| WORK TO BE COMPLETED |
Your task is to repeat exactly the lines below between the line holding "(List.range 8).map fun i =>" and the line holding "let bytes := (wordsBytes", inclusive, and only those.

---------- RAW DATA

-- ==== Sys2Proof/Machine/Symbols.lean ====
section
/-!
DEFINITION. The data of a code (R294, R575): templates and fonts read from their bytes (R293, R296), the output of every element, the sizes of encoded symbols
(R295, R297). The symbol tables come from ISO/IEC 16022, 18004 and 15417, which R295 names.
-/
namespace Sys2Proof.Machine

/-! ### Characters -/

/-- Whether a byte is a decimal digit. -/
def isDigit (b : Byte) : Bool := decide (48 ≤ b.toNat) && decide (b.toNat ≤ 57)

/-- Whether a byte is a printable character of R294. -/
def isPlain (b : Byte) : Bool := decide (0x20 ≤ b.toNat) && decide (b.toNat ≤ 0x7E)

/-- The GS1 separator (R294). -/
def separator : Byte := 0x1D

/-- n digits of a number in a radix of at most 16, most significant first, in capitals. -/
def digitsOf (radix : Nat) : Nat → Nat → List Byte
  | 0, _ => []
  | n + 1, x => digitsOf radix n (x / radix) ++ [BitVec.ofNat 8 (if x % radix < 10 then 48 + x % radix else 55 + x % radix)]

/-- Eight characters of the RFC 4648 alphabet, five bits at a time from bit 39 (R307). -/
def base32 (x : Nat) : List Byte :=
  (List.range 8).map fun i =>
    let v := x / 2 ^ (35 - 5 * i) % 32
    BitVec.ofNat 8 (if v < 26 then 65 + v else 24 + v)

/-- The GS1 modulo-10 check digit of some digits: weights 3 and 1 from the right. -/
def gs1Check (ds : List Byte) : Nat :=
  let sum := (ds.reverse.zipIdx.map fun p => (p.1.toNat - 48) * (if p.2 % 2 = 0 then 3 else 1)).sum
  (10 - sum % 10) % 10

/-! ### Templates and fonts (R293, R294, R296) -/

/-- Whether an attribute word is well formed (R154). -/
def attrOk (w : W64) : Bool :=
  fld w 31 28 == 0 && fld w 63 48 == 0
    && (if fbit w 3 then fld w 11 4 == 0 && fld w 15 12 != 0 else fld w 11 4 != 0 && fld w 15 12 == 0)

/-- A source stream of R294: 0 to 15, or 31. -/
def srcOk (x : Nat) : Bool := decide (x < 16) || x == 31

/-- One element with the words it takes, none where it breaks R294. -/
def parseElement (ws : List W64) : Option (Element × Nat) :=
  let w := ws.getD 0 0
  let kind := fld w 3 0
  let n := fld w 31 16
  let src := fld w 20 16
  if kind = 0 then
    let bytes := (wordsBytes ((ws.drop 1).take (ceilDiv n 8))).take n
    if n = 0 ∨ 512 < n ∨ bytes.length < n ∨ fld w 63 32 ≠ 0 ∨ fld w 15 4 ≠ 0 ∨ !bytes.all isPlain then none
    else some (.literal bytes, 1 + ceilDiv n 8)
  else if kind = 1 then
    let d := fld w 15 8
    if fld w 63 21 ≠ 0 ∨ 1 < fld w 7 4 ∨ d = 0 ∨ 20 < d ∨ !srcOk src then none else some (.serial (fld w 7 4 == 1) d src, 1)
  else if kind = 2 then
    if fld w 63 16 ≠ 0 ∨ 3 < fld w 7 4 then none else some (.calendar (fld w 7 4) (fld w 15 8), 1)
  else if kind = 3 then
    if fld w 63 21 ≠ 0 ∨ fld w 15 8 ≠ 0 ∨ 1 < fld w 7 4 ∨ !srcOk src then none else some (.auth (fld w 7 4 == 1) src, 1)
  else if kind = 4 then
    if fld w 63 4 ≠ 0 then none else some (.separator, 1)
  else if kind = 5 then
    if fld w 63 13 ≠ 0 ∨ fld w 7 4 ≠ 0 ∨ fld w 12 8 = 0 then none else some (.check (fld w 12 8), 1)
  else none

/-- n elements in order. -/
def parseElements : Nat → List W64 → Option (List Element)
  | 0, _ => some []
  | n + 1, ws =>
    if ws.isEmpty then none
    else match parseElement ws with
      | none => none
      | some (e, k) => match parseElements n (ws.drop k) with | some es => some (e :: es) | none => none

/-- Whether a symbology is one of GS1's. -/
def isGs1 (k : Nat) : Bool := k == 3 || k == 4 || k == 5

/-- The size field of a symbology is in its range (R295). -/
def sizeOk (k size : Nat) : Bool :=
  if k = 1 ∨ k = 3 then decide (size < 30) else if k = 2 ∨ k = 4 then decide (1 ≤ size) && decide (size ≤ 20) else decide (1 ≤ size)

--------------------

| TASK OUTPUT |
  (List.range 8).map fun i =>
    let v := x / 2 ^ (35 - 5 * i) % 32
    BitVec.ofNat 8 (if v < 26 then 65 + v else 24 + v)

/-- The GS1 modulo-10 check digit of some digits: weights 3 and 1 from the right. -/
def gs1Check (ds : List Byte) : Nat :=
  let sum := (ds.reverse.zipIdx.map fun p => (p.1.toNat - 48) * (if p.2 % 2 = 0 then 3 else 1)).sum
  (10 - sum % 10) % 10

/-! ### Templates and fonts (R293, R294, R296) -/

/-- Whether an attribute word is well formed (R154). -/
def attrOk (w : W64) : Bool :=
  fld w 31 28 == 0 && fld w 63 48 == 0
    && (if fbit w 3 then fld w 11 4 == 0 && fld w 15 12 != 0 else fld w 11 4 != 0 && fld w 15 12 == 0)

/-- A source stream of R294: 0 to 15, or 31. -/
def srcOk (x : Nat) : Bool := decide (x < 16) || x == 31

/-- One element with the words it takes, none where it breaks R294. -/
def parseElement (ws : List W64) : Option (Element × Nat) :=
  let w := ws.getD 0 0
  let kind := fld w 3 0
  let n := fld w 31 16
  let src := fld w 20 16
  if kind = 0 then
    let bytes := (wordsBytes ((ws.drop 1).take (ceilDiv n 8))).take n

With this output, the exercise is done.